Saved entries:
# # # # #

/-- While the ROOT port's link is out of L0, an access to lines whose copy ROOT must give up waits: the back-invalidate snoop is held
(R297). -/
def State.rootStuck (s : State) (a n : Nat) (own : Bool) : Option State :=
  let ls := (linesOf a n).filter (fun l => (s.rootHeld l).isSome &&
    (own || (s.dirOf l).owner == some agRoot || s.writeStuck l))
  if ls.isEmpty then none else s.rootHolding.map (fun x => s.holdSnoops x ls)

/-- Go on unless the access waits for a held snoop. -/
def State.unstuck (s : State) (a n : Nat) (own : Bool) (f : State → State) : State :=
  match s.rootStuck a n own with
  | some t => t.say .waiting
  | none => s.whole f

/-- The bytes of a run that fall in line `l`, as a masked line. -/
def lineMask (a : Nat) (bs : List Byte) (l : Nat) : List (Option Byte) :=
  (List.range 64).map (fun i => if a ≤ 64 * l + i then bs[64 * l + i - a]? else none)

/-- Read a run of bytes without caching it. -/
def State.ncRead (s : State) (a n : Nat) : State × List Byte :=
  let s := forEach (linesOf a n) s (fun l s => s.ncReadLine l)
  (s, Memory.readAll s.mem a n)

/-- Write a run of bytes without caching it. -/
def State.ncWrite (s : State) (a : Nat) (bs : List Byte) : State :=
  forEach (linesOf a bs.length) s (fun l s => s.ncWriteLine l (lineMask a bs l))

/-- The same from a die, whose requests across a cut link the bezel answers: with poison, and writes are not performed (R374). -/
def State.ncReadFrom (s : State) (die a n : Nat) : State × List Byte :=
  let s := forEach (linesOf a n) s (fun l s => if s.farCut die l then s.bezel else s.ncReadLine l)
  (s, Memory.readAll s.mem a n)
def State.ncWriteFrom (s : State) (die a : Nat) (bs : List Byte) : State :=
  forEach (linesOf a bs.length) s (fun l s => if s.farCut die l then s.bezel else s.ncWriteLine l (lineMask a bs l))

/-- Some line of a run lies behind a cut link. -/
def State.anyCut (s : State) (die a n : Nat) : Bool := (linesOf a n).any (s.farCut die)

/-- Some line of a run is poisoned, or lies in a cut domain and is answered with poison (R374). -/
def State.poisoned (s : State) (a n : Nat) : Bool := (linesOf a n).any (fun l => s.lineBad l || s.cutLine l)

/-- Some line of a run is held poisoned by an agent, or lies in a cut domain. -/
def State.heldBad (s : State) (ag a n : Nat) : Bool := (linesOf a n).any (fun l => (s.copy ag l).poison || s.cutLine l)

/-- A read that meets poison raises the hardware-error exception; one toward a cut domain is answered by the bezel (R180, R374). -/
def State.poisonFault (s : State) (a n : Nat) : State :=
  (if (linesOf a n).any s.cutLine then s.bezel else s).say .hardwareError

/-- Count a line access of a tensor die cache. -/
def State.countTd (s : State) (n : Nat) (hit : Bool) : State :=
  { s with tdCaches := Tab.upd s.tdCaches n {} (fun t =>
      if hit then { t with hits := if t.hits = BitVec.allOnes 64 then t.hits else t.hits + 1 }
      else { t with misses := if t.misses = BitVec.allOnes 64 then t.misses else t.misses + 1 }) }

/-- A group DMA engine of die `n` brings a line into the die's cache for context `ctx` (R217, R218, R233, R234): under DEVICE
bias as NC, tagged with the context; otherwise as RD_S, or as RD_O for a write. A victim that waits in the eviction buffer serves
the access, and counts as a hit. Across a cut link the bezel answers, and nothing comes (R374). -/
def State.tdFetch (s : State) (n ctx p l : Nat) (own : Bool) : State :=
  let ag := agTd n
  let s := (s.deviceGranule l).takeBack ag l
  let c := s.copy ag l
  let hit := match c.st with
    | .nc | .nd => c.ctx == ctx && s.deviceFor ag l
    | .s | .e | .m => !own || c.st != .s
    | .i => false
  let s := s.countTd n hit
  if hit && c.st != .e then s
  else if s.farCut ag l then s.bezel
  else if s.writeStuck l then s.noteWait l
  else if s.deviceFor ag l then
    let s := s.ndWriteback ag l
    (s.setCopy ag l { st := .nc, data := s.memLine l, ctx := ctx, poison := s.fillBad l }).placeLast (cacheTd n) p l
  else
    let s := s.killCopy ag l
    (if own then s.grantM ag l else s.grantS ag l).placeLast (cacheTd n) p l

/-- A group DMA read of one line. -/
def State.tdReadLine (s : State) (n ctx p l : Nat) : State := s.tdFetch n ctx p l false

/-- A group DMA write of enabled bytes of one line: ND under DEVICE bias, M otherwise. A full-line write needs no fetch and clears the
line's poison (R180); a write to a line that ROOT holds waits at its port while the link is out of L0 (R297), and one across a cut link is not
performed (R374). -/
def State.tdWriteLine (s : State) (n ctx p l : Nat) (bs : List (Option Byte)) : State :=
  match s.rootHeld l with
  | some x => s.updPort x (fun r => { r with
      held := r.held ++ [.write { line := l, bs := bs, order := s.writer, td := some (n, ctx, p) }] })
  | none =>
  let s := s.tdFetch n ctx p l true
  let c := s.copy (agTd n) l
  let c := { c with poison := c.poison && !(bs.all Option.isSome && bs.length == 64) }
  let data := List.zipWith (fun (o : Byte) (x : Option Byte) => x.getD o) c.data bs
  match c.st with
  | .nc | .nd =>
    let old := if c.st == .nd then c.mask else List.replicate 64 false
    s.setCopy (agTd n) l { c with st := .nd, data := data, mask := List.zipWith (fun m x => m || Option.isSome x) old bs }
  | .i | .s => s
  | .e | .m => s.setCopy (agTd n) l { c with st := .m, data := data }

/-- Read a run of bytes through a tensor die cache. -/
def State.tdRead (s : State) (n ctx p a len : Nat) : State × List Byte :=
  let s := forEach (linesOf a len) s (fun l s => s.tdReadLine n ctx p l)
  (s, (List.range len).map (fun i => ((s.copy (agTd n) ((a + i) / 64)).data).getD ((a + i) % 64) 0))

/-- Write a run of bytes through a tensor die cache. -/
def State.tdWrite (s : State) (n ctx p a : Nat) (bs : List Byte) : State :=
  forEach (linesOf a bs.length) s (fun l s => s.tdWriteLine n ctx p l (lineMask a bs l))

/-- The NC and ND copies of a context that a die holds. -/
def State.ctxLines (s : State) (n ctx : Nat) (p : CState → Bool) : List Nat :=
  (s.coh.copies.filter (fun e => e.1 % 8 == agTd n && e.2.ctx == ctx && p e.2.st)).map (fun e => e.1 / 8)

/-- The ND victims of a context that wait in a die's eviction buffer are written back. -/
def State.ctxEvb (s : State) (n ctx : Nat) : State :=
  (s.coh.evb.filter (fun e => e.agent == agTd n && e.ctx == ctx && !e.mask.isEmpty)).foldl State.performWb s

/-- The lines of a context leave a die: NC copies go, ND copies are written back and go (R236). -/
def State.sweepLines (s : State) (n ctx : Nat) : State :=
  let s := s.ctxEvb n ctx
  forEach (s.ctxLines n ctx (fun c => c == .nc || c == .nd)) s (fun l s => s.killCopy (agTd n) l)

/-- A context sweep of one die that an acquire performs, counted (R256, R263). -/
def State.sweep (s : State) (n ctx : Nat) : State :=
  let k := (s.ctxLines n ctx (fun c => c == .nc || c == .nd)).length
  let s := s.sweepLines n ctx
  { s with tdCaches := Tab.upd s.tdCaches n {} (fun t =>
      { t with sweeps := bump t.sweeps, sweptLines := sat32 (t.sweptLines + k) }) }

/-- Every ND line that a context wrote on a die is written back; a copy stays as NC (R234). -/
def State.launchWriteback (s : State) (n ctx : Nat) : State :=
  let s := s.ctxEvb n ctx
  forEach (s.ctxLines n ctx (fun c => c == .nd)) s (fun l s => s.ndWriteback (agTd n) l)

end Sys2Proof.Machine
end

# # # # #

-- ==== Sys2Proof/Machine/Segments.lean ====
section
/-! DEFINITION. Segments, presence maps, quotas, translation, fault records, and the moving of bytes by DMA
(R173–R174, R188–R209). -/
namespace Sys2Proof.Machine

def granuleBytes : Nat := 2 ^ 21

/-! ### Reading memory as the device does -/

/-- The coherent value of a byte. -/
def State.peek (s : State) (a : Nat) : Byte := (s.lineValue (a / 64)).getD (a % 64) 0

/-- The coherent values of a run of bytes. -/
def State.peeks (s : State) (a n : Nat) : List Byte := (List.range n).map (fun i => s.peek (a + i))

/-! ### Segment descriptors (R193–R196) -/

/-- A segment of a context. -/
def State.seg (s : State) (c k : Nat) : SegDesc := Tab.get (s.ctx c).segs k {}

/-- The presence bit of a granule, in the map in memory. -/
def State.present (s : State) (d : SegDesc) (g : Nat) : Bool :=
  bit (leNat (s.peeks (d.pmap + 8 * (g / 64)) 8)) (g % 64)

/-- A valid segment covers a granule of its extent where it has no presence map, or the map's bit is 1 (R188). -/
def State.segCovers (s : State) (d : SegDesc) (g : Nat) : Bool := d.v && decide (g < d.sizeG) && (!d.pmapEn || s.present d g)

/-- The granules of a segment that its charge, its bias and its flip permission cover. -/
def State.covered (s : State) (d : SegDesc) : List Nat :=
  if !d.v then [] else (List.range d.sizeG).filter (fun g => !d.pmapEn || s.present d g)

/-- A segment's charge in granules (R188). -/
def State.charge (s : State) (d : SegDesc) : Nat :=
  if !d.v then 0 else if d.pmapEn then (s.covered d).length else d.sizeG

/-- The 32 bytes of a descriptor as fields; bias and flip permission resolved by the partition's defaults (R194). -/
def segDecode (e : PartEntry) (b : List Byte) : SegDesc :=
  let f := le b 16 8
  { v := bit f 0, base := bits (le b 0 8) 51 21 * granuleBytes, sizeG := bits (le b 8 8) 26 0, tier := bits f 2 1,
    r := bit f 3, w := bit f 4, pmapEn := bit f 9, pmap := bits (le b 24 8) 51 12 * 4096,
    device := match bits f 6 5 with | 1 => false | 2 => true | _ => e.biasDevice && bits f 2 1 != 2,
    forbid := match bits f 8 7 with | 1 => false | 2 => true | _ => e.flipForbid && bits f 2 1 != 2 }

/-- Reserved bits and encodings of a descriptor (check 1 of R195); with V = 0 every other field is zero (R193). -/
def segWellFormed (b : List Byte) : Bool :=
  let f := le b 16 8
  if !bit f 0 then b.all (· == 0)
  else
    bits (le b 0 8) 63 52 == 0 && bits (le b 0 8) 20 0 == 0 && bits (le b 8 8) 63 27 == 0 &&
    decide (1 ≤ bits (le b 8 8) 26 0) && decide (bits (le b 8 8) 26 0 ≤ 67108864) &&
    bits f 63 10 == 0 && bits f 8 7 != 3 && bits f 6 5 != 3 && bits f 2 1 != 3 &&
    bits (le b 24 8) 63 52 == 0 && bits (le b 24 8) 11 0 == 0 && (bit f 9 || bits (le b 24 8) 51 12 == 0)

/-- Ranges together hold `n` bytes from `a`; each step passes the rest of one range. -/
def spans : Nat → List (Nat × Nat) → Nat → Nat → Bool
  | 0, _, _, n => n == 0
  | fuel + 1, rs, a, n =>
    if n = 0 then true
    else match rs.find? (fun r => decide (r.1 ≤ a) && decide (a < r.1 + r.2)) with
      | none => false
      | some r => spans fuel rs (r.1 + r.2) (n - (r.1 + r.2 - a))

# # # # #

■ **Action item**: Where the data above reaches the line holding "def State.ncWrite (s", begin printing, and stop after the line holding "def State.ncReadFrom (s". Each line must be reproduced exactly, with nothing else added.

■ **Task response**:
def State.ncWrite (s : State) (a : Nat) (bs : List Byte) : State :=
  forEach (linesOf a bs.length) s (fun l s => s.ncWriteLine l (lineMask a bs l))

/-- The same from a die, whose requests across a cut link the bezel answers: with poison, and writes are not performed (R374). -/
def State.ncReadFrom (s : State) (die a n : Nat) : State × List Byte :=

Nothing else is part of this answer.